The Sky egg logo had been used in corporate promotions well before November 1997. I remember when the channels were rebranded, I was disappointed by the identities of the channels themselves. Whilst the tombstones were used on all channels, they all had their own themes and looked great on screen. In hindsight whilst the branding was clear and looked smart, it didn’t do anything, the restrictions in the format were there.
Back in the mid 1990s it wasn’t uncommon that Sky rebranded their channels every 1 to 2 years on average, but it said a lot about that presentation when Sky One got a new logo in less than eight months from the egg branding being introduced. The gradual 1998 branding showed what Sky were capable of producing, see Sky Premier for that argument alone.
Going by the example in the first video, I wonder why Sky One was the only channel where the ident 'ended' and the logo moved to the top left whilst the background action continued close up. Was that used for a menu or something I wonder, or was it a separate style that only applied to Sky One?

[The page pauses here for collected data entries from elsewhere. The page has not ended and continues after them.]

/-! ### The lists of R92 to R94 -/

/-- R92. -/
theorem State.freeCondition_iff (s : State) {d : Door} (used : d.cfg.kind ≠ .unused) :
    s.freeCondition d = true ↔
      (s.nt.mode = .day ∧ (d.cfg.kind = .gallery ∨ d.cfg.kind = .exit)) ∨ (s.ru.evacuating ≠ none ∧ d.cfg.kind ≠ .store) := by
  unfold State.freeCondition regimeFree releaseApplies State.isEvacuating
  cases kind : d.cfg.kind <;> simp_all [Option.isSome_iff_ne_none]

/-- R94. -/
theorem lockDrive_free_iff {free : Bool} {d : Door} (used : d.cfg.kind ≠ .unused) :
    lockDrive free d = .free ↔ free = true ∨ d.state = .access ∨ (d.state = .openTimed ∧ d.accessMark = true) := by
  unfold lockDrive
  by_cases access : d.state = .access <;> by_cases timed : d.state = .openTimed <;> cases free <;> cases d.accessMark <;>
    simp [used, access, timed]

theorem State.linkFire_iff {s : State} (len : s.nt.slots.length = 8) (d : Nat) :
    s.linkFire d = true ↔ ∃ k < 8, (s.slot k).id ≠ 0 ∧ (s.slot k).link = some d ∧
      ((s.slot k).presence = .fresh ∨ (s.slot k).presence = .silent) ∧ (s.slot k).fire = .fire := by
  have one (k : Slot) : (k.used && k.link == some d && decide (k.offeredFire = .fire)) = true ↔
      k.id ≠ 0 ∧ k.link = some d ∧ (k.presence = .fresh ∨ k.presence = .silent) ∧ k.fire = .fire := by
    unfold Slot.offeredFire Slot.heard Slot.used
    cases k.presence <;> by_cases used : k.id = 0 <;> simp [used]
  rw [State.linkFire, List.any_eq_true, exists_mem_iff_getD len Slot.unused]
  simp only [one]
  rfl

/-- R93. -/
theorem State.magnetDrive_hold_iff (s : State) (i : Nat) (d : Door) :
    s.magnetDrive i d = .hold ↔ d.cfg.kind = .gallery ∧ d.cfg.magnet = true ∧ s.fl.gallery ≠ .fire ∧ s.linkFire i = false ∧
      s.ru.evacuating = none ∧ s.nt.mode = .day := by
  unfold State.magnetDrive State.isEvacuating
  cases s.linkFire i <;> simp [and_assoc]

/-- Settles O7: `doorsSettled_kept`, and the lists of R92 to R94. -/
theorem stepKeepsDoorDrives : Obligations.StepKeepsDoorDrives := by
  refine ⟨fun s t shaped held h => (State.doorsSettled_kept.step (held.settled shaped.doors) h).follows,
    fun s d awake shaped held low used => ?_⟩
  obtain ⟨lock, magnet⟩ := (held.settled shaped.doors).driven awake d low
  dsimp only
  have hold := s.magnetDrive_hold_iff d (s.door d)
  rw [← Bool.not_eq_true, s.linkFire_iff shaped.slots, ← magnet] at hold
  have free := lockDrive_free_iff (free := s.freeCondition (s.door d)) used
  rw [← lock, s.freeCondition_iff used] at free
  refine ⟨hold, ?_, free, ?_⟩
  · rw [← hold]
    cases (s.door d).magnet <;> simp
  · have locked : (s.door d).lock = .lock ↔ ¬(s.door d).lock = .free := by cases (s.door d).lock <;> simp
    exact locked.trans ((not_congr free).trans (not_or.trans (and_congr_right fun _ => not_or)))

/-! ### The jam comparison (R106), and a door that other blocks move (R105) -/

theorem Door.jamCase_iff (d : Door) : d.jamCase = true ↔
    d.cfg.feedback = true ∧ d.contact = some .shut ∧ ∃ v, d.feedback = some v ∧ (d.state = .jammed ↔ v = d.lock) := by
  unfold Door.jamCase
  cases d.feedback with
  | none => simp
  | some v =>
    by_cases jammed : d.state = .jammed <;> by_cases same : v = d.lock <;> simp [jammed, same]

/-- What R105's table and R93, R94 make of a used door, whose drives were right before. -/
theorem Door.followed_used {was free : Bool} {magnet : Magnet} {now : Nat} {d : Door} (used : d.cfg.kind ≠ .unused) :
    d.followed was free magnet now =
      { (match was, free, d.state with
        | false, true, .shutLocked => { d with state := .shutFree }
        | false, true, .access => { d with state := .shutFree, accessTimer := none }
        | false, true, .openTimed => { d with state := .openFree, openTimer := none, accessMark := false }
        | false, true, .openLong => { d with state := .openFree }
        | false, true, .forced => { d with state := .openFree }
        | true, false, .shutFree => { d with state := .shutLocked }
        | true, false, .openFree =>
          { d with state := .openTimed, accessMark := false, openTimer := some (now + d.cfg.limitSeconds * Config.second) }
        | _, _, _ => d : Door).drive free now with magnet := magnet } := by
  unfold Door.followed
  rw [if_neg used]
  cases was <;> cases free
  · rfl
  · unfold Door.freeBegins
    cases d.state <;> rfl
  · unfold Door.freeEnds Door.openLimit
    cases d.state <;> rfl
  · rfl


/-- A door that its drives already follow is left by R94. -/
theorem Door.drive_same {d : Door} {free : Bool} (now : Nat) (lock : d.lock = lockDrive free d) : d.drive free now = d :=
  if_pos lock

/-- R105, R93: a door at an event of none of its own commands. -/
theorem Footprint.door_followed {c : Instr} {u v : State} (f : Footprint c u v) (apart : actsOnDoors c = false)
    (len : u.doors.length = 8) (peer : Option Nat) (pressed : List Nat) {i : Nat} (low : i < 8) (driven : u.Driven i)
    (used : (u.door i).cfg.kind ≠ .unused) :
    (settle u v peer pressed).door i =
      (u.door i).followed (u.freeCondition (u.door i)) ((settle u v peer pressed).freeCondition (u.door i))
        ((settle u v peer pressed).magnetDrive i (u.door i)) (settle u v peer pressed).now := by
  have doors : v.doors = u.doors := by
    cases f with
    | doors acts op => rw [apart] at acts; cases acts
    | run running h => rw [h]; rfl
    | confirm running h => obtain ⟨_, _, _, _, e⟩ := u.confirmExpire_changes; rw [h, e]
    | @reset a b clears _ h => obtain ⟨_, _, _, _, _, e⟩ := u.decideReset_changes a b clears; rw [h, e]
    | detector op => obtain ⟨_, _, _, _, _, _, rfl⟩ := op.changes; rfl
    | line op => obtain ⟨_, _, rfl⟩ := op.changes; rfl
    | table op => obtain ⟨_, _, rfl⟩ := op.changes; rfl
    | sent op => obtain ⟨_, _, _, _, rfl⟩ := op.changes; rfl
    | calls op => obtain ⟨_, _, _, rfl⟩ := op.changes; rfl
    | list op => obtain ⟨_, _, rfl⟩ := op.changes; rfl
    | signals op => obtain ⟨_, _, _, _, rfl⟩ := op.changes; rfl
    | test op => obtain ⟨_, _, _, rfl⟩ := op.changes; rfl
  have same : v.door i = u.door i := by unfold State.door; rw [doors]
  have door := settle_door u (s := v) (by rw [doors]; exact len) peer pressed low
  have configs := settle_slotConfigs f peer pressed
  rw [same] at door
  generalize settle u v peer pressed = t at *
  cases changed : doorInputsChanged u t
  · rw [changed, if_neg Bool.false_ne_true] at door
    have inputs := sameDriveInputs_of_unchanged changed configs
    rw [door, inputs.free, inputs.magnet, ← driven.magnet]
    unfold Door.followed
    rw [if_neg used, Bool.and_not_self, if_neg Bool.false_ne_true, if_neg Bool.false_ne_true, Door.drive_same t.now driven.lock]
  · rw [changed, if_pos rfl] at door
    exact door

Going by the example in the first video, I wonder why Sky One was the only channel where the ident 'ended' and the logo moved to the top left whilst the background action continued close up. Was that used for a menu or something I wonder, or was it a separate style that only applied to Sky One?

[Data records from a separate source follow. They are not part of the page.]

-- ==== Sys2Proof/Machine/HostPort.lean ====
section
/-! DEFINITION. The host interface: the register window (R35 to R37), issue (R190), and the hosts' lines (R68, R89, R90). -/

namespace Sys2Proof.Machine

/-! ### The register map -/

/-- The registers of one Configuration slot in the window (R35). -/
inductive CfgReg where
  | poly | ixor | oxor | table | ctrl
  deriving DecidableEq, Repr

/-- The registers of one Checksum State slot in the window (R35). -/
inductive StReg where
  | value | phase
  deriving DecidableEq, Repr

/-- What stands at an offset of the register window (R35). -/
inductive Reg where
  | id | status | cmd | result
  | arg (i : Nat)
  | cfg (k : Nat) (f : CfgReg)
  | st (j : Nat) (f : StReg)
  | unmapped
  deriving DecidableEq, Repr

/-- The size of the register window (R35). -/
def windowSize : Nat := 0x9000

/-- The register at a slot-relative offset of a Configuration slot (R35). -/
def cfgRegAt (k off : Nat) : Reg :=
  match off with
  | 0x00 => .cfg k .poly
  | 0x08 => .cfg k .ixor
  | 0x10 => .cfg k .oxor
  | 0x18 => .cfg k .table
  | 0x20 => .cfg k .ctrl
  | _ => .unmapped

/-- The register at a slot-relative offset of a Checksum State slot (R35). -/
def stRegAt (j off : Nat) : Reg :=
  match off with
  | 0x0 => .st j .value
  | 0x8 => .st j .phase
  | _ => .unmapped

/-- The register at an 8-byte-aligned offset of the window, for an instance with `ncfg` and `nst` slots (R35). -/
def regAt (ncfg nst off : Nat) : Reg :=
  if off = 0x000 then .id
  else if off = 0x008 then .status
  else if off = 0x010 then .cmd
  else if off = 0x018 then .result
  else if 0x020 ≤ off ∧ off < 0x050 then .arg ((off - 0x020) / 8)
  else if 0x1000 ≤ off ∧ off < 0x1000 + 0x40 * ncfg then cfgRegAt ((off - 0x1000) / 0x40) ((off - 0x1000) % 0x40)
  else if 0x8000 ≤ off ∧ off < 0x8000 + 0x10 * nst then stRegAt ((off - 0x8000) / 0x10) ((off - 0x8000) % 0x10)
  else .unmapped

/-- The offset of a register, read off the same map (R35). -/
def regOffset : Reg → Nat
  | .id => 0x000
  | .status => 0x008
  | .cmd => 0x010
  | .result => 0x018
  | .arg i => 0x020 + 8 * i
  | .cfg k f => 0x1000 + 0x40 * k +
      (match f with
       | .poly => 0x00
       | .ixor => 0x08
       | .oxor => 0x10
       | .table => 0x18
       | .ctrl => 0x20)
  | .st j f => 0x8000 + 0x10 * j +
      (match f with
       | .value => 0x0
       | .phase => 0x8)
  | .unmapped => 0x058

/-- ID (R28): `W`, NCFG - 1, NST - 1 and interface version 1. -/
def idWord (s : State) : Word :=
  BitVec.ofNat 64 (s.W + (s.ncfg - 1) * 2 ^ 8 + (s.nst - 1) * 2 ^ 16 + 0x01 * 2 ^ 24)

/-- `CFG[k].CTRL` (R37). -/
def ctrlWord (c : CfgSlot) : Word :=
  bitNum c.valid ||| (orderNum c.inOrder <<< 1) ||| (orderNum c.outOrder <<< 2) ||| (c.deg.setWidth 64 <<< 8) |||
    ((if c.valid then BitVec.ofNat 64 (entryBytes c.deg.toNat) else 0) <<< 16)

/-- A register of a Configuration slot as it reads (R35). -/
def readCfgReg (c : CfgSlot) : CfgReg → Word
  | .poly => c.poly
  | .ixor => c.ixor
  | .oxor => c.oxor
  | .table => c.table
  | .ctrl => ctrlWord c

/-- A register of a Checksum State slot as it reads (R35). -/
def readStReg (x : StSlot) : StReg → Word
  | .value => x.value
  | .phase => x.phase.num

/-- What a host read of a register returns (R35, R36): 0 for CMD and for an unmapped offset. -/
def readReg (s : State) : Reg → Word
  | .id => idWord s
  | .status => s.status.word
  | .cmd => 0
  | .result => s.result
  | .arg i => s.args.get i
  | .cfg k f =>
    match s.cfg[k]? with
    | some c => readCfgReg c f
    | none => 0
  | .st j f =>
    match s.st[j]? with
    | some x => readStReg x f
    | none => 0
  | .unmapped => 0

/-! ### Host accesses -/

/-- Issue (R190): a write of `w` to CMD while not busy. It is ignored while a fault stands (R226). -/
def issue (w : Word) (s : State) : State :=
  if s.status.fault then s
  else { s with pending := some { word := w, args := s.args }, status := { s.status with busy := true } }

/-- A host write to a register while not busy (R36): ARG and CMD take it, every other offset ignores it. -/
def writeReg (r : Reg) (v : Word) (s : State) : State :=
  match r with
  | .arg i => { s with args := s.args.set i v }
  | .cmd => issue v s
  | .id => s
  | .status => s
  | .result => s
  | .cfg _ _ => s
  | .st _ _ => s
  | .unmapped => s

/-- A host write to the window at `off` (R36): while busy it raises HOST_BUSY and is discarded (R227). -/
def hostWrite (off : Nat) (v : Word) (s : State) : State :=
  if s.status.busy then s.raise .hostBusy else writeReg (regAt s.ncfg s.nst off) v s

/-- The window offset of a host register access of `size` bytes at host address `addr`: inside the window, and 64 bits
wide at an 8-byte-aligned offset (R36, S8). -/
def windowOffset (p : Config.Params) (addr size : Nat) : Except Refusal Nat :=
  if addr < p.regBase ∨ p.regBase + windowSize ≤ addr then .error .outsideWindow
  else if size ≠ 8 ∨ (addr - p.regBase) % 8 ≠ 0 then .error .windowAccessForm
  else .ok (addr - p.regBase)

/-- The MEM bytes a host may not write now (R66): those the pending command reads or writes. -/
def mayNotWrite (s : State) (a : Nat) : Bool :=
  s.status.busy && ((pendingReads s).contains a || (pendingWrites s).contains a)

/-- The MEM bytes a host may not read now (R66): those a pending BUILD_TABLE writes. -/
def mayNotRead (s : State) (a : Nat) : Bool := s.status.busy && (pendingWrites s).contains a

/-- A value given back to a host (log entry 15). -/
def giveBack (v : Word) (s : State) : State := { s with reads := v :: s.reads }

/-- One host line, already taken off the list (R68, R89). A POLL that reads BUSY = 1 stays the next line. R59 leaves it
to the platform whether the register window and MEM overlap; here they are two spaces, whatever `regBase` and the regions
are: `wr` and `rd` reach the window alone, `memWr` and `memRd` MEM alone (DESIGN CHOICE, log entry 25). -/
def hostLine (l : HostLine) (s : State) : Host.Outcome State Fault Refusal :=
  match l with
  | .wr addr size v =>
    match windowOffset s.params addr size with
    | .error r => .refused r
    | .ok off => .next (hostWrite off v s)
  | .rd addr size =>
    match windowOffset s.params addr size with
    | .error r => .refused r
    | .ok off => .next (giveBack (readReg s (regAt s.ncfg s.nst off)) s)
  | .memWr a bs =>
    if 2 ^ 64 < a + bs.length then .fault .noSuchAddress
    else if (cellsAt a bs).any (fun c => mayNotWrite s c.1) then .refused .hostDuty
    else .next { s with mem := Memory.writeList s.mem (cellsAt a bs) }
  | .memRd a =>
    if 2 ^ 64 ≤ a then .fault .noSuchAddress
    else if mayNotRead s a then .refused .hostDuty
    else .next (giveBack ((Memory.read s.mem a).setWidth 64) s)
  | .poll => if s.status.busy then .next { s with lines := .poll :: s.lines } else .next s

/-- A host's turn: its next line, and nothing when there is none. -/
def hostTurn (s : State) : Host.Outcome State Fault Refusal :=
  match s.lines with
  | [] => .next s
  | l :: rest => hostLine l { s with lines := rest }

/-! ### The notation of R89 and R90 -/

/-- `WR <reg>, <v>` (R89). -/
def lineWr (p : Config.Params) (r : Reg) (v : Word) : HostLine := .wr (p.regBase + regOffset r) 8 v

/-- `RD <reg>` (R89). -/
def lineRd (p : Config.Params) (r : Reg) : HostLine := .rd (p.regBase + regOffset r) 8

/-- The writes of operands to ARG0, ARG1, ... in order. -/
def argLines (p : Config.Params) (i : Nat) (vs : List Word) : List HostLine :=
  match vs with
  | [] => []
  | v :: rest => lineWr p (.arg i) v :: argLines p (i + 1) rest

/-- The pseudo-instructions of R90: the operands to ARG, the command word to CMD, and POLL. -/
def pseudoLines (p : Config.Params) (operands : List Word) (i : Instr) : List HostLine :=
  argLines p 0 operands ++ [lineWr p .cmd (encode i), .poll]

end Sys2Proof.Machine
end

The idents were only like this in the evening to allow the continuity announcer to voice over what was coming up. During the day or when there was no announcer, the ident just ended without the logo moving to the top left and continuing. Sky One was the only channel that did this with their idents. Sports, Cinema and News had programme line ups before their respective idents. Sky Sports was the only one that used an announcer for this I believe.

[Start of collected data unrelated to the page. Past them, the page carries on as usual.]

/-! ### CONFIGURE -/

/-- A CONFIGURE that a condition of R109 rejects completes with INVALID_PARAM and changes nothing else; any other writes
the whole slot by R103 to R107 and succeeds (R108). -/
def Obligations.ConfigureWritesTheSlot : Prop :=
  ∀ (s : State) (p : Pending) (ci : Nat), s.pending = some p →
    (invalidCase (.configure ci) p.args s → exec (.configure ci) s = .next
      { s with pending := none, status := { s.status with code := .invalidParam, busy := false } }) ∧
    (¬ invalidCase (.configure ci) p.args s → exec (.configure ci) s = .next
      { s with
        pending := none
        status := { s.status with code := .success, busy := false }
        cfg := s.cfg.set ci
          (let d := bitlen p.args.a0
           let Pf := trunc d ((p.args.a0 <<< 1) ||| 1) <<< (s.W - d)
           let Xf := p.args.a1 <<< (s.W - d)
           let ox := p.args.a2
           { valid := true
             deg := BitVec.ofNat 7 d
             inOrder := if p.args.a4 = 0 then .msb else .lsb
             outOrder := if p.args.a5 = 0 then .msb else .lsb
             poly := if p.args.a4 = 0 then Pf else mirror s.W Pf
             ixor := if p.args.a4 = 0 then Xf else mirror s.W Xf
             oxor :=
               if p.args.a4 = 0 then (if p.args.a5 = 0 then ox <<< (s.W - d) else mirror s.W ox)
               else (if p.args.a5 = 0 then mirror s.W (ox <<< (s.W - d)) else ox)
             table := p.args.a3 }) })

/-- The shape of a configured slot's POLY, IXOR and OXOR in the register (R111). -/
def Obligations.CanonicalFormsSitInTheirBits : Prop :=
  ∀ (w : Width) (c : CfgSlot), c.configured w →
    (c.inOrder = .msb →
      c.poly.getLsbD (w.bits - c.deg.toNat) = true ∧ c.poly.toNat % 2 ^ (w.bits - c.deg.toNat) = 0 ∧
      c.ixor.toNat % 2 ^ (w.bits - c.deg.toNat) = 0 ∧ c.oxor.toNat % 2 ^ (w.bits - c.deg.toNat) = 0 ∧
      c.poly.toNat < 2 ^ w.bits ∧ c.ixor.toNat < 2 ^ w.bits ∧ c.oxor.toNat < 2 ^ w.bits ∧
      c.poly.ctz.toNat = w.bits - c.deg.toNat) ∧
    (c.inOrder = .lsb →
      c.poly.getLsbD (c.deg.toNat - 1) = true ∧ c.poly.toNat < 2 ^ c.deg.toNat ∧
      c.ixor.toNat < 2 ^ c.deg.toNat ∧ c.oxor.toNat < 2 ^ c.deg.toNat ∧ bitlen c.poly = c.deg.toNat)

/-- The degree is recovered from a configured slot: `W - ctz(POLY)` for MSB input, `bitlen(POLY)` for LSB input (R112). -/
def Obligations.DegreeIsRecoverable : Prop :=
  ∀ (w : Width) (c : CfgSlot), c.configured w →
    1 ≤ c.deg.toNat ∧ c.deg.toNat ≤ w.bits ∧
    (c.inOrder = .msb → c.deg.toNat = w.bits - c.poly.ctz.toNat) ∧
    (c.inOrder = .lsb → c.deg.toNat = bitlen c.poly)

/-- FINALIZE's correction maps `VALUE xor OXOR` to `correct(VALUE) xor outputXOR`, in every order pair (R107). -/
def Obligations.OutputMaskAppliesInOutputOrientation : Prop :=
  ∀ (w : Width) (a : Args) (io oo : BitOrder) (v : Word), configChecks w a = true →
    correct w.bits (configSlot w.bits a.a0 a.a1 a.a2 a.a3 io oo) (v ^^^ canonOxor w.bits (bitlen a.a0) io oo a.a2) =
      correct w.bits (configSlot w.bits a.a0 a.a1 a.a2 a.a3 io oo) v ^^^ a.a2

/-! ### The Bit-Mirror unit -/

/-- `Mirror64` moves bit `i` to bit `63 - i`, `mirror_W` bit `i` to bit `W - 1 - i`, and `mirror_W` undoes itself (R100,
R101). -/
def Obligations.MirrorReversesBits : Prop :=
  (∀ (v : Word) (i : Nat), i < 64 → (mirror64 v).getLsbD (63 - i) = v.getLsbD i) ∧
  (∀ (w : Width) (v : Word), mirror w.bits v = mirror64 v >>> (64 - w.bits)) ∧
  (∀ (w : Width) (v : Word) (i : Nat), i < w.bits → (mirror w.bits v).getLsbD (w.bits - 1 - i) = v.getLsbD i) ∧
  (∀ (w : Width) (v : Word), v.toNat < 2 ^ w.bits → mirror w.bits (mirror w.bits v) = v)

/-! ### SIZEOF_TABLE and BUILD_TABLE -/

/-- SIZEOF_TABLE always succeeds and writes RESULT by the thresholds of R130 (R131). -/
def Obligations.SizeofTableGivesTheTableSize : Prop :=
  ∀ (s : State) (p : Pending), s.pending = some p →
    exec .sizeofTable s = .next
      { s with
        pending := none
        status := { s.status with code := .success, busy := false }
        result :=
          if bitlen p.args.a0 ≤ 8 then 256
          else if bitlen p.args.a0 ≤ 16 then 512
          else if bitlen p.args.a0 ≤ 32 then 1024
          else 2048 }

/-- The entry width and the table size by degree, and that an entry of a configured slot fits the register (R130). -/
def Obligations.EntryWidthsFollowTheDegree : Prop :=
  (∀ d, d ≤ 8 → entryBytes d = 1 ∧ tableSize d = 256) ∧
  (∀ d, 9 ≤ d → d ≤ 16 → entryBytes d = 2 ∧ tableSize d = 512) ∧
  (∀ d, 17 ≤ d → d ≤ 32 → entryBytes d = 4 ∧ tableSize d = 1024) ∧
  (∀ d, 33 ≤ d → d ≤ 64 → entryBytes d = 8 ∧ tableSize d = 2048) ∧
  (∀ (w : Width) (c : CfgSlot), c.configured w → 8 * entryBytes c.deg.toNat ≤ w.bits)

/-- A BUILD_TABLE that passes its checks on a table whose bytes are all admitted stores `Entry(c, i)` little-endian at
`t + i*e` for all 256 entries, stores nothing else, attaches the table and succeeds (R132, R135, R136). -/
def Obligations.BuildTableFillsAndAttaches : Prop :=
  ∀ (s : State) (p : Pending) (ci : Nat) (c : CfgSlot), s.pending = some p → s.cfg[ci]? = some c → c.valid = true →
    ¬ invalidCase (.buildTable ci) p.args s → Memory.wf s.mem →
    rangeAdmitted s.params .write p.args.a0.toNat (tableSize c.deg.toNat) →
    ∃ m : Memory,
      exec (.buildTable ci) s = .next
        { s with
          pending := none
          status := { s.status with code := .success, busy := false }
          mem := m
          cfg := s.cfg.set ci { c with table := p.args.a0 } } ∧
      (∀ i < 256, ∀ j < entryBytes c.deg.toNat,
        Memory.read m (p.args.a0.toNat + i * entryBytes c.deg.toNat + j) =
          (entry s.W c i).extractLsb' (8 * j) 8) ∧
      (∀ a, a < p.args.a0.toNat ∨ p.args.a0.toNat + tableSize c.deg.toNat ≤ a →
        Memory.read m a = Memory.read s.mem a)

I guess perhaps the 'egg' was essentially supposed to be an evolution of the space at the top of the tombstone containing the Sky logo.
To me, it just didn't really work as well. Later in 1998 even the corporate and channel logos began to diverge, which didn't unify again until 2008/2009 with the lower case sky logo.
Each of the Sky logos of that era were essentially an evolution of the last:
- The 1989 logo was just the “Sky” from the 1984 Sky Channel logo with a circle around it.
- The 1993 logo was virtually identical to the 1989 one with the tail of the “Y” straightened.
- The 1995 logo took the rectangle in the 1993 channel logos and merged the Sky logo into it, making it a “tombstone”.
- As pointed out above, the 1997 logo is basically an inverse video of the 1995 one with 3D added.
What might amaze people today is that not only did Sky change it’s corporate logo that frequently, but each time it did the entire suite of Sky branded channels got a complete makeover overnight (and that’s not counting 1996, where the logo didn’t change but all the channels got redone idents with different music and animation).
What might amaze people today is that not only did Sky change it’s corporate logo that frequently, but each time it did the entire suite of Sky branded channels got a complete makeover overnight (and that’s not counting 1996, where the logo didn’t change but all the channels got redone idents with different music and animation).
In fairness though they didn't have anywhere as many channels then as they do now.
In 1997 they only had three movie channels for a start, three Sky Sports channels, Sky One, Soap, News and a handful of others. It would have been easier to effectively rebrand the entire operation overnight as a lot of these (particularly Sky Sports 2 and whatever else it shared with) didn't broadcast all day every day.
These days it understandably takes a lot longer. More channels, more brands, more "separate" looks/name (like Challenge for example). Probably more challenging to do it all overnight, probably not impossible but probably far easier to stagger it.